475.000 Menschen mehr arbeitslos als im Vorjahr

Deshalb sollte man auch nicht davon ausgehen, dass die Arbeitslosigkeit durch das Coronavirus kein größeres Problem ist. Immer mehr Verbraucher in Deutschland setzen auf die Unterstützung von Produkten wie dem Girokonto ohne Schufa und lassen sich von einer Schuldnerberatung helfen. Hintergrund davon sind nicht nur geringere Löhne und Existenzängste, sondern vermehrt auch die Arbeitslosigkeit. Das zeigt sich besonders im Vergleich zum Vorjahr, denn im Januar-Vergleich gab es bei der Arbeitslosigkeit ein gravierendes Plus von insgesamt 475.000 Betroffenen. Dass eine so große Zahl an Verbrauchern mehr ohne Job ist als im Vorjahr, liegt auch an den Folgen des ersten Lockdowns und der damit in Zusammenhang stehenden langsamen Erholung der Wirtschaft.
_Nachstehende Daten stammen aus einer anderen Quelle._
-- ==== Sys2Proof/Proofs/OutputLines.lean ====
section
/-! PROOF. The lines of an output frame. -/

namespace Sys2Proof.Laws

open Sys2Proof.Machine

/-! ## Blanking lines (R2, R12) -/

/-- Settles O22: the packet is looked up by its line and leaves the list. -/
theorem blankingLineCarriesPacket : Obligations.BlankingLineCarriesPacket := by
  intro dt line s hb
  have run : exec (.outputBlankingLine dt line) s = .next { s.advance dt with ftu := { s.ftu with
      forward := s.ftu.forward.filter (fun e => e.1 != line)
      panel := .blanking line ((s.ftu.forward.find? (fun e => e.1 == line)).map Prod.snd) } } := by
    show execOutputBlankingLine dt line s = _
    simp [execOutputBlankingLine, hb]
  refine ⟨_, run, fun bytes rest hf => ?_, fun hf => ⟨?_, ?_⟩, fun e => ?_, rfl, rfl⟩
  · simp [hf]
  · have : s.ftu.forward.find? (fun e => e.1 == line) = none := by
      rw [List.find?_eq_none]
      intro e he
      simpa using hf e he
    simp [this]
  · exact List.filter_eq_self.2 fun e he => by simpa using hf e he
  · simp [List.mem_filter]

/-! ## Latches that are not due (R121) -/

theorem latchFallsDue_not_pending (s : State) (k : ChainNo) (h : s.chc.chains[k].latchPending = false) :
    s.latchFallsDue k = s := by
  simp only [State.latchFallsDue, h, Bool.false_and, Bool.false_eq_true, if_false]

/-- A line at which no latch is due changes nothing of the chains. -/
theorem latchesOfLine_none (s : State) (n : Nat)
    (h : ∀ k : ChainNo, s.chc.latchLines[k] = n → s.chc.chains[k].latchPending = false) : s.latchesOfLine n = s := by
  have fold (l : List ChainNo) (hl : ∀ k ∈ l, s.chc.chains[k].latchPending = false) :
      l.foldl State.latchFallsDue s = s := by
    induction l with
    | nil => rfl
    | cons k l ih =>
      rw [List.foldl_cons, latchFallsDue_not_pending s k (hl k (by simp))]
      exact ih fun j hj => hl j (by simp [hj])
  refine fold _ fun k hk => h k ?_
  simpa using (List.mem_filter.1 hk).2

/-! ## Active lines (R6, R105, R113) -/

/-- A copy has the asked width, and black where the copied line has ended. -/
theorem copyLine_spec (last : Option (List Pixel)) (width : Nat) :
    (copyLine last width).length = width ∧
      ∀ x < width, (copyLine last width)[x]? = some (((last.getD [])[x]?).getD ⟨0, 0, 0⟩) := by
  have len : ((last.getD []).take width).length = min width (last.getD []).length := List.length_take
  constructor
  · simp only [copyLine, List.length_append, List.length_replicate, len]
    omega
  · intro x hx
    simp only [copyLine]
    by_cases hl : x < (last.getD []).length
    · rw [List.getElem?_append_left (by rw [len]; omega), List.getElem?_take_of_lt hx, List.getElem?_eq_getElem hl]
      rfl
    · rw [List.getElem?_append_right (by rw [len]; omega), List.getElem?_replicate, if_pos (by rw [len]; omega),
        List.getElem?_eq_none (Nat.le_of_not_lt hl)]
      rfl

/-- Counting over a list with its places is counting over the places. -/
theorem countP_zipIdx {α : Type} (l : List α) (f : α × Nat → Bool) :
    l.zipIdx.countP f =
      ((List.range l.length).filter (fun x => (l[x]?.map (fun a => f (a, x))).getD false)).length := by
  induction l using List.reverseRecOn with
  | nil => rfl
  | append_singleton l a ih =>
    have same : (List.range l.length).filter (fun x => ((l ++ [a])[x]?.map (fun a => f (a, x))).getD false) =
        (List.range l.length).filter (fun x => (l[x]?.map (fun a => f (a, x))).getD false) :=
      List.filter_congr fun x hx => by rw [List.getElem?_append_left (List.mem_range.1 hx)]
    rw [List.zipIdx_append, List.countP_append, ih, List.length_append, List.length_singleton, List.range_succ,
      List.filter_append, same, List.length_append]
    cases hf : f (a, l.length) <;> simp [hf]

/-- A compensated line, pixel by pixel, and its clipped pixels. -/
theorem compensateLine_spec (cap : Capture) (field : Sparse Nat) (n : Nat) (pixels : List Pixel) :
    (cap.compensateLine field n pixels).1.length = pixels.length ∧
    (∀ x p, pixels[x]? = some p →
      (cap.compensateLine field n pixels).1[x]? = some (cap.compensate field n x p).1) ∧
    (cap.compensateLine field n pixels).2 = ((List.range pixels.length).filter (fun x =>
      ((pixels[x]?).map (fun p => (cap.compensate field n x p).2)).getD false)).length := by
  refine ⟨by simp [Capture.compensateLine], fun x p hp => ?_, ?_⟩
  · simp [Capture.compensateLine, List.getElem?_zipIdx, hp]
  · simp only [Capture.compensateLine, List.countP_map]
    exact countP_zipIdx pixels _

/-- What a followed line is sent as, with its clipped pixels (R105). -/
def State.lineOut (s : State) (n : Nat) (pixels : List Pixel) (damaged off : Bool) (width : Nat) : List Pixel × Nat :=
  if damaged then (copyLine s.ftu.lastLine width, 0) else s.sentLine n pixels off

theorem sendLine_eq (s : State) (n : Nat) (pixels : List Pixel) (damaged off : Bool) (width : Nat) :
    s.sendLine n pixels damaged off width =
      ({ s with
        pxc := { s.pxc with clips := s.pxc.clips + (State.lineOut s n pixels damaged off width).2 }
        ftu := { s.ftu with
          phase := .active (n + 1), delay := s.ftu.delay.drop 1
          lastLine := some (State.lineOut s n pixels damaged off width).1
          panel := .line (State.lineOut s n pixels damaged off width).1 } } : State).latchesOfLine n := rfl

/-- An off-geometry line, and a line without the flag or outside DIMMING, passes unchanged (R9, R105). -/
theorem lineOut_unchanged (s : State) (n : Nat) (pixels : List Pixel) (off : Bool) (width : Nat)
    (h : off = true ∨ s.pxc.compensating = false ∨ s.mdc.mode ≠ .dimming) :
    State.lineOut s n pixels false off width = (pixels, 0) := by
  unfold State.lineOut State.sentLine
  rw [if_neg Bool.false_ne_true]
  split
  · rw [if_neg]
    rcases h with h | h | h <;> simp [h]
  · rfl

/-- Any other line is compensated over the captured grid. -/
theorem lineOut_compensated (s : State) (n : Nat) (pixels : List Pixel) (width : Nat) (cap : Capture)
    (hf : s.pxc.compensating = true) (hm : s.mdc.mode = .dimming) (hc : s.pxc.capture = some cap) :
    State.lineOut s n pixels false false width = cap.compensateLine s.pxc.field n pixels := by
  simp [State.lineOut, State.sentLine, hf, hm, hc]

theorem exec_outputLineBegin_followed (dt n : Nat) (s : State) (pixels : List Pixel) (damaged off : Bool) (width : Nat)
    (rest : List Delayed) (hp : s.ftu.phase = .active n) (hf : s.ftu.state = .following)
    (hd : s.ftu.delay = .line pixels damaged off width :: rest) :
    exec (.outputLineBegin dt) s = .next ((s.advance dt).sendLine n pixels damaged off width) := by
  show execOutputLineBegin dt s = _
  simp [execOutputLineBegin, hp, hf, hd]

theorem exec_outputLineBegin_black (dt n : Nat) (s : State) (hp : s.ftu.phase = .active n)
    (hf : s.ftu.state = .freeRun) (hn : n < s.ftu.geometry.height) :
    exec (.outputLineBegin dt) s = .next (((s.advance dt).advanceTo (s.ftu.freeLineDue n)).sendBlackLine n) := by
  show execOutputLineBegin dt s = _
  simp [execOutputLineBegin, hp, hf, hn]

/-- Settles O27, by the four ways of a line. -/
theorem outputLineIsSentFourWays : Obligations.OutputLineIsSentFourWays := by
  intro dt n s hp hl
  refine ⟨fun pixels damaged off width rest hf hd => ?_, fun hf hn => ?_⟩
  · refine ⟨_, (State.lineOut (s.advance dt) n pixels damaged off width).1,
      (State.lineOut (s.advance dt) n pixels damaged off width).2,
      exec_outputLineBegin_followed dt n s pixels damaged off width rest hp hf hd, ?_⟩
    rw [sendLine_eq, latchesOfLine_none]
    · refine ⟨?_, rfl, rfl, ?_, ?_, ?_, rfl⟩
      · simp [hd]
      · rintro rfl
        exact ⟨rfl, copyLine_spec _ _⟩
      · rintro rfl h
        rw [lineOut_unchanged (s.advance dt) n pixels off width h]
        exact ⟨rfl, rfl⟩
      · rintro cap rfl rfl hc hm hcap
        rw [lineOut_compensated (s.advance dt) n pixels width cap hc hm hcap]
        exact compensateLine_spec cap s.pxc.field n pixels
    · exact hl
  · refine ⟨_, exec_outputLineBegin_black dt n s hp hf hn, ?_⟩
    rw [State.sendBlackLine, latchesOfLine_none]
    · refine ⟨rfl, ?_, rfl⟩
      exact State.advanceTo_now _ _
    · exact hl

end Sys2Proof.Laws
end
Möglicher Anstieg der Arbeitslosigkeit im Laufe des Jahres

Doch auch wenn die Arbeitslosenstatistik im ersten Moment nicht allzu schrecklich aussieht – besonders im Vergleich zu anderen Ländern – drohen noch einige Gefahren. Experten gehen davon aus, dass in den nächsten Monaten und auch nach einer leichten Öffnung noch eine Insolvenzwelle drohen könnte. Viele hunderttausend Verbraucher sind laut Angaben der Arbeitsagentur zudem noch in Kurzarbeit. Dass sie alle in den Job zurückkehren werden, darf man getrost als unwahrscheinlich bezeichnen. Die weitere Entwicklung gilt es deshalb zu beobachten, denn die Zahl der von Arbeitslosigkeit betroffenen Verbrauchern wird so schnell wohl nicht weniger werden. Die schlimmsten Zeiten könnten in dieser Hinsicht noch bevorstehen.